У Знаменской площади в истории города особая судьба. Долгое время она являлась «пограничьем» между парадным центром Петербурга и его окраинной частью. Там все было непритязательнее и грубее, окраины напоминали любой провинциальный город России. За Знаменской происходили конские торги и экзекуции каторжан; прогулки по пустынным окрестностям Старо-Невского проспекта считались небезопасными.
Сомнительную репутацию район, прилегающий к Знаменской площади и к Лиговской улице, сохранял и в начале XX века: там находились публичные дома и разного рода притоны. Окрестности вокзала привлекали (и привлекают) городских люмпенов: бродяг, нищих, алкоголиков, воров, проституток самого низкого пошиба. Эти обитатели вокзала вошли в городское присловье: об опустившейся женщине говорят, что она «как с Московского вокзала». Знаменская площадь долгое время и выглядела как пограничье, благодаря обмелевшему, грязному Лиговскому каналу. Только миновав его, вы вступали на Невский проспект.
Каждый период бурной истории Петербурга XX века стремился увековечить себя памятником на Знаменской площади. Гротескный монумент работы Трубецкого — в известном смысле памятник настроения и состояния русского общества в период между двумя революциями. Знаменскую церковь, стоявшую на площади с начала XIX века, снесли в 1940 году, соорудив на ее месте павильон метро «Площадь Восстания» — образчик «сталинской» архитектуры. В 80-е годы в центре площади появился безликий обелиск на грубом постаменте. Он замыкает панораму Невского проспекта, начало которого осенено шпилем Адмиралтейства.
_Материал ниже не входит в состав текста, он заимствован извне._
-- ==== Sys2Proof/Certificates/Slice0/Obligations.lean ====
section
/-! DEFINITION. The statements for the provers. Where a statement says which parts of the state a command may change, `s.logged u` is
the state before with the time, objects, logs, outputs, sessions and free values of the state after. -/

open Sys2Proof Sys2Proof.Machine

/-- The model's choice (log entry 1): time passes only with commands, so a step of a state without waiting commands answers that state. -/
def Obligations.EmptyQueueIdles : Prop :=
  ∀ s : State, s.pending = [] → step s = .next s

/-- In the reset state no command waits, module memory is in canonical form and lists nothing, the core voltage is at the 0.82 V ceiling, no session, controller, queue pair or transfer exists, and the CAN port is operational. That the rails are on and the module serves in solo mode is the model's choice (log entry 2). -/
def Obligations.ResetState : Prop :=
  State.reset.pending = [] ∧ State.reset.memoryOk ∧ State.reset.hbm = [] ∧ State.reset.railOk ∧ State.reset.vcore = 8200 ∧
    State.reset.sess.tbl = [] ∧ State.reset.sess.can.nmt = .operational ∧ State.reset.nvme.ctrls = [] ∧
    State.reset.nvme.cmds = [] ∧ State.reset.rdma.qps = [] ∧ State.reset.dma = [] ∧ State.reset.fab.onPlane = [] ∧
    State.reset.railsOn ∧ State.reset.twin.twinMode = false

/-- For every command and state, exec answers a next state. The model's choice (log entry 122): where the operands name a unit that the module does not have, the next state is the one before with the time moved on. -/
def Obligations.WellFormedCompletes : Prop :=
  ∀ (i : Instr) (s : State), ∃ u, exec i s = .next u ∧ (Instr.wf i = false → u = { s with now := u.now })

/-- Whatever a command does, the commands that wait stay as they are, and module time does not go back (log entry 1). -/
def Obligations.QueueAndTime : Prop :=
  ∀ (i : Instr) (s u : State), exec i s = .next u → u.pending = s.pending ∧ s.now ≤ u.now

/-- In every state whose core voltage lies in the trim range and on its steps, every step keeps it there (02 R57): the trim loop, an emergency step, the unverified state, a boot and every other command. -/
def Obligations.RailInvariant : Prop :=
  ∀ s u : State, s.railOk → step s = .next u → u.railOk

/-- In every state whose module memory is in canonical form, every step keeps it so: transfers of the DMA engine, completions, accesses of a near host and the loss of HBM. -/
def Obligations.MemoryInvariant : Prop :=
  ∀ s u : State, s.memoryOk → step s = .next u → u.memoryOk

/-- Every command other than the completion of a DMA descriptor, the completions that bring its data, a near host's access and the commands of the power input leaves every byte of module memory as it was. -/
def Obligations.ModuleMemoryKept : Prop :=
  ∀ (i : Instr) (s u : State), movesData i = false → runsUnpowered i = false → exec i s = .next u →
    ∀ a, Memory.read u.hbm a = Memory.read s.hbm a

/-- Every command other than those of the trim loop and the barometers, the general writes of a session, of the mailbox and over CAN, and the commands of the power input leaves the core voltage as it was. -/
def Obligations.CoreVoltageKept : Prop :=
  ∀ (i : Instr) (s u : State), setsVoltage i = false → runsUnpowered i = false → exec i s = .next u → u.vcore = s.vcore

/-- While every rail but housekeeping is off or the module is in reset, a command that is none of the power input, the shutdown, the boot, an input's level and a near host's configuration request changes nothing but the time (15 R540, log entry 2). An input's level and a near link's training are followed and change nothing else, and a port that is not ready answers a configuration request and does nothing more (12 R407). -/
def Obligations.OffOnlyTimePasses : Prop :=
  ∀ (i : Instr) (s u : State), s.pwr.off = true → s.railOk → runsUnpowered i = false → exec i s = .next u →
    (followsPin i = false → asksConfig i = false → u = { s with now := u.now }) ∧
    (followsPin i = true → u = { s with now := u.now, eth := u.eth, land := u.land, np := u.np, twin := u.twin }) ∧
    (asksConfig i = true → (∀ p < 2, (s.nport p).ready = false) → u = { s with now := u.now, out := u.out })

/-- An extend doorbell sets Hops to 0. In state 1 it sets Doorbell pending, and a channel with a pending doorbell reads again once when it would stop. In state 2 or 3 it returns the channel to state 1 and reads the descriptor at which the channel stopped. In states 0, 4 and 5 it does nothing and is counted in 5341h:09. -/
def Obligations.ExtendDoorbell : Prop :=
  ∀ (s : State) (t c : Nat), s.railsOn → c < 64 →
    ((s.chan c).state = 1 →
      Done (.dmaExtend t c) s fun u => u = (s.at t).setChan c { s.chan c with hops := 0, pending := true }) ∧
    ((s.chan c).state = 2 ∨ (s.chan c).state = 3 →
      Done (.dmaExtend t c) s fun u =>
        u = (s.at t).setChan c { s.chan c with hops := 0, state := 1, fetching := some (max s.now t) }) ∧
    ((s.chan c).state = 0 ∨ (s.chan c).state = 4 ∨ (s.chan c).state = 5 →
      Done (.dmaExtend t c) s fun u => u = (s.at t).bump 0x5341 c 9) ∧
    (∀ d w, (s.chan c).state = 1 → (s.chan c).pending = true → (s.chan c).fetching = some w → s.dmaMayFetch c = true →
      (s.chan c).own = none → s.ob 0x5305 2 = 0 → (s.chan c).follow = false → dGen d ≠ (s.chan c).e → (s.chan c).work = [] →
      Done (.dmaDescriptorFetched t c d true) s fun u =>
        (u.chan c).state = 1 ∧ (u.chan c).pending = false ∧ (u.chan c).fetching = some (max s.now t) ∧
        (u.chan c).cur = (s.chan c).cur ∧ (u.chan c).park = none) ∧
    (∀ d w, (s.chan c).state = 1 → (s.chan c).pending = true → (s.chan c).fetching = some w → s.dmaMayFetch c = true →
      (s.chan c).own = none → s.ob 0x5305 2 = 0 → (s.chan c).follow = true → dEnd d = true → (s.chan c).work = [] →
      Done (.dmaDescriptorFetched t c d true) s fun u =>
        (u.chan c).state = 1 ∧ (u.chan c).pending = false ∧ (u.chan c).fetching = some (max s.now t) ∧
        (u.chan c).cur = (s.chan c).cur ∧ (u.chan c).park = none)

/-- The port is operational from its boot-up message on: in the reset state and after either NMT reset. NMT Stop halts SDO, USDO and EMCY while events are still logged. The NMT resets end the CAN session with its stages, restart the communication state and change nothing else; they never reset the module. -/
def Obligations.NmtRules : Prop :=
  State.reset.sess.can.nmt = .operational ∧
  ∀ (s : State) (t : Nat), s.railsOn → s.railOk →
    (s.sess.can.conflict = false →
      Done (.nmtResetNode t) s fun u =>
        Out.canHeartbeat (s.ob 0x1100 1) 0 ∈ u.out ∧ u.sess = { s.sess with tbl := Tbl.erase s.sess.tbl 1, can := {} } ∧
        u = { (s.at t) with sess := u.sess, out := u.out } ∧ u.railsOn) ∧
    (s.sess.can.conflict = false →
      Done (.nmtResetCommunication t) s fun u =>
        Out.canHeartbeat (s.ob 0x1100 1) 0 ∈ u.out ∧ u.sess = { s.sess with tbl := Tbl.erase s.sess.tbl 1, can := {} } ∧
        u = { (s.at t) with sess := u.sess, out := u.out } ∧ u.railsOn) ∧
    (Done (.nmtStop t) s fun u => u.sess.can.nmt = .stopped ∧ u = (s.at t).setCan { s.sess.can with nmt := .stopped }) ∧
    (s.sess.can.nmt = .stopped →
      (∀ req, Done (.sdoRequest t req) s fun u => u = s.at t) ∧
      (∀ req, Done (.usdoRequest t req) s fun u => u = s.at t) ∧
      (∀ e co data, ((s.logEvent e co data).told e data) ∧
        ∀ c w k r x, Out.emcy c w k r x ∈ (s.logEvent e co data).out → Out.emcy c w k r x ∈ s.out))

/-- A protected message whose session is unknown, whose counter is not above the last accepted one or whose tag fails changes no object's value by its content, leaves its session as it was and is answered by nothing. A session without an accepted message for 1120h:03 ends with Error reason 5, and its stages with it. -/
def Obligations.DiscardedMessages : Prop :=
  ∀ (s : State) (t sess : Nat) (g : Guard), s.railsOn → (∀ e ∈ s.sess.tbl, s.mustEnd e.2 = false) →
    (s.discards sess g →
      (∀ account ok auth, Done (.authenticate t sess g account ok auth) s fun u => s.silentReply u ∧ s.sameSession u sess) ∧
      (∀ request items, Done (.alonardRead t sess g request items) s fun u => s.silentReply u ∧ s.sameSession u sess) ∧
      (∀ request items, Done (.alonardWrite t sess g request items) s fun u => s.silentReply u ∧ s.sameSession u sess) ∧
      (∀ lowest mask, Done (.subscribe t sess g lowest mask) s fun u => s.silentReply u ∧ s.sameSession u sess) ∧
      (Done (.keepalive t sess g) s fun u => s.silentReply u ∧ s.sameSession u sess) ∧
      (Done (.close t sess g) s fun u => s.silentReply u ∧ s.sameSession u sess)) ∧
    (∀ x, s.session? sess = some x → x.transport ≠ .can → x.lastAt + s.ob 0x1120 3 * sNs ≤ max s.now t →
      Done (.sessionIdleTimeout t sess) s fun u => u.session? sess = none ∧ Out.alonardError x.address 5 ∈ u.out)

/-- For every state and command, step of the state with the command at the front of its queue is exec of the command on the state with the queue's rest. -/
def Obligations.StepRunsFront : Prop :=
  ∀ (s : State) (c : Instr) (rest : List Instr),
    step { s with pending := c :: rest } = exec c { s with pending := rest }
Но вернемся к творению Паоло Трубецкого. Памятник Александру III был воспринят обществом как эпиграмма на время правления этого императора. О 80–90-х годах принято говорить как о поре реакции, общественного застоя. Жизнь столицы — в промежутке между бомбометанием и казнями народовольцев и революцией начала века — представлялась спокойной, ничем не примечательной. «Я помню хорошо глухие годы России — девяностые годы, их медленное оползание, их болезненное спокойствие, их глубокий провинциализм — тихую заводь: последнее убежище умирающего века», — писал О. Э. Мандельштам в книге «Шум времени».
Попытаемся приглядеться, прислушаться к жизни, отшумевшей столетие назад. Волшебные фонари, музыкальные автоматы — новинки, выставленные в лавках Гостиного двора, привлекали жадное внимание детей. «Шум времени» О. Э. Мандельштама кажется волшебным фонарем, вызывающим из небытия разрозненные картинки прошлого. «Неподвижные газетчики на углах, без выкриков, без движений, неуклюже приросшие к тротуарам, узкие пролетки с маленькой откидной скамеечкой для третьего, и, одно к одному, — девяностые годы слагаются в моем представлении из картин, разорванных, но внутренне связанных… Широкие буфы дамских рукавов, пышно взбитые плечи и обтянутые локти, перетянутые осиные талии, усы, эспаньолки, холеные бороды; мужские лица и прически, какие сейчас можно встретить разве только в портретной галерее какого-нибудь захудалого парикмахера, изображающего капули[15] и „кок“… Конный памятник Николаю Первому против Государственного Совета неизменно, по кругу, обхаживал замшелый от старости гренадер, зиму и лето в нахлобученной мохнатой бараньей шапке…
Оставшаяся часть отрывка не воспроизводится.